Problem to solve: Each line of the listing below should be restated word for word.
Start of Material for this exercise
-- ==== Sys2Proof/Machine/Step.lean ====
section
/-! DEFINITION. One step of the machine: the oldest waiting host event takes effect, whole (R58, R60); with no event
waiting the engine is idle and holds its state (R203). -/

namespace Sys2Proof.Machine

/-- One step. -/
def step (s : State) : Host.Outcome State Fault Refusal :=
  match s.inputs with
  | [] => .next s
  | e :: rest => runEvent e { s with inputs := rest }

/-- The state in which the host presents the table word `w` as its next command. The engine stores no program (R31):
its commands come from the host, and this stands for the host's presenting one (log entry 5). -/
def State.withFetchWord (s : State) (nbits w : Nat) : State := s.presentFirst (.command (tableWord nbits w))

end Sys2Proof.Machine
end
End of Material for this exercise
Your response:
-- ==== Sys2Proof/Machine/Step.lean ====
section
/-! DEFINITION. One step of the machine: the oldest waiting host event takes effect, whole (R58, R60); with no event
waiting the engine is idle and holds its state (R203). -/

namespace Sys2Proof.Machine

/-- One step. -/
def step (s : State) : Host.Outcome State Fault Refusal :=
  match s.inputs with
  | [] => .next s
  | e :: rest => runEvent e { s with inputs := rest }

/-- The state in which the host presents the table word `w` as its next command. The engine stores no program (R31):
its commands come from the host, and this stands for the host's presenting one (log entry 5). -/
def State.withFetchWord (s : State) (nbits w : Nat) : State := s.presentFirst (.command (tableWord nbits w))

end Sys2Proof.Machine
end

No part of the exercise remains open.